Collected data entries:
BEGIN

/-- O28. SHELVE, step 4 (R52): a window already listed leaves its old place, and the entry goes behind any entry with the same expiry. That
the shelving of a window shelved anew began at the new order is the model's choice (log entry 46). -/
def Obligations.ShelvingListsWindow : Prop :=
  ∀ (s : State) (k w minutes : Nat) (c : WindowSettings), Offered s k .alone (.shelve w minutes) → s.settings.adopted = true →
    s.winSet w = some c → c.shelvable = true → 1 ≤ minutes → minutes ≤ 480 →
    ((∃ e ∈ s.win.shelf, e.window = w) ∨ s.win.shelf.length < 64) →
    ∃ (e : ShelfEntry) (before behind : List ShelfEntry) (mark : ShelfMark),
      e = { window := w, expiry := s.clock.elapsed + 60000 * minutes, began := s.clock.hall, minutes := minutes } ∧
      before ++ behind = s.win.shelf.filter (fun x => x.window != w) ∧ (∀ x ∈ before, x.expiry ≤ e.expiry) ∧
      (∀ x ∈ behind.head?, e.expiry < x.expiry) ∧
      ((∃ x ∈ s.win.shelf, x.window = w) → mark = .reshelved) ∧ ((∀ x ∈ s.win.shelf, x.window ≠ w) → mark = .shelved) ∧
      Ordered .shelve k .ok 0 s { s with
        win := { s.win with shelf := before ++ e :: behind }
        jr := s.jr.request s.clock.hall (shelvedEntry w mark minutes s.clock.hall) }

/-- O29. UNSHELVE (R53, R55, R50). -/
def Obligations.UnshelvingEndsShelving : Prop :=
  ∀ (s : State) (k w : Nat), Offered s k .alone (.unshelve w) → s.settings.adopted = true → w < 384 →
    ((∀ x ∈ s.win.shelf, x.window ≠ w) → Ordered .unshelve k .ok 0 s s) ∧
    ((∃ x ∈ s.win.shelf, x.window = w) → ∃ silence : Bool,
      ((∃ c, s.winSet w = some c ∧ c.horn = true) ∧ (s.window w).state = .alert → silence = false) ∧
      (¬ ((∃ c, s.winSet w = some c ∧ c.horn = true) ∧ (s.window w).state = .alert) → silence = s.win.silence) ∧
      Ordered .unshelve k .ok 1 s { s with
        win := { s.win with shelf := s.win.shelf.filter (fun x => x.window != w), silence := silence }
        jr := s.jr.request s.clock.hall (unshelvedEntry w .unshelved (s.window w) s.clock.hall) })

/-- O30. RESET-FIRST-OUT (R70). -/
def Obligations.FirstOutGroupCleared : Prop :=
  ∀ (s : State) (k g : Nat), Offered s k .alone (.resetFirstOut g) → s.settings.adopted = true → g < 32 →
    ∃ y : State, y = { s with win := { s.win with windows := y.win.windows, groups := put s.win.groups g .clear } } ∧
      y.group g = .clear ∧ (∀ h, h ≠ g → y.group h = s.group h) ∧
      (∀ w, w ∈ s.members g → y.window w = { s.window w with mark := .none }) ∧
      (∀ w, w ∉ s.members g → y.window w = s.window w) ∧
      Ordered .resetFirstOut k .ok ((List.range 384).filter fun w => (s.window w).mark != (y.window w).mark).length s y

/-- O31. FORCE-POINT, step 3 (R12): force value, quality, suppression, chatter count and MAINT entry, and then the change handed on
(as not standing, and the count and value of the released POINT-CHATTER entry: log entry 14; the order of the consumers: log entry 11). -/
def Obligations.ForcingTakesEffect : Prop :=
  ∀ (s : State) (k n v : Nat), Offered s k .alone (.forcePoint n v) → s.settings.adopted = true → n < 544 →
    s.ptSet n ≠ none → v ≤ 1 → (∀ t, ¬ UnsafeTerm s n t) →
    ∃ (p : Point) (j : Journal) (x y : State), Ordered .forcePoint k .ok 0 s y ∧
      p = { s.pt n with forced := some (v == 1), frozen := none, chatter := 0 } ∧
      j = (if (s.pt n).frozen.isSome then
          s.jr.request s.clock.hall (chatterEntry n true (s.pt n).chatter (v == 1) s.clock.hall) else s.jr) ∧
      x = { takeHead k s with
        pts := { s.pts with points := put s.pts.points n p }
        jr := j.request s.clock.hall (maintEntry n 0x0A 2 v (s.pt n).quality.code s.clock.hall) } ∧
      y = handOn n s.clock.hall false x ∧
      (y.pt n).quality = .forced ∧ (y.pt n).effective = (v == 1) ∧ (y.pt n).frozen = none ∧ (y.pt n).chatter = 0 ∧
      (∀ m, m < 544 → m ≠ n → y.pt m = s.pt m) ∧ y.clock = s.clock ∧ y.settings = s.settings ∧ y.field = s.field ∧
      y.panel = s.panel ∧ y.monitor = s.monitor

END

**EXERCISE:** Will you return exactly the lines above from the one with "true → w < 384 →" down to the one with "(¬ ((∃ c, s.winSet", counting both as part of the range?

**RESPONSE BELOW:**
  ∀ (s : State) (k w : Nat), Offered s k .alone (.unshelve w) → s.settings.adopted = true → w < 384 →
    ((∀ x ∈ s.win.shelf, x.window ≠ w) → Ordered .unshelve k .ok 0 s s) ∧
    ((∃ x ∈ s.win.shelf, x.window = w) → ∃ silence : Bool,
      ((∃ c, s.winSet w = some c ∧ c.horn = true) ∧ (s.window w).state = .alert → silence = false) ∧
      (¬ ((∃ c, s.winSet w = some c ∧ c.horn = true) ∧ (s.window w).state = .alert) → silence = s.win.silence) ∧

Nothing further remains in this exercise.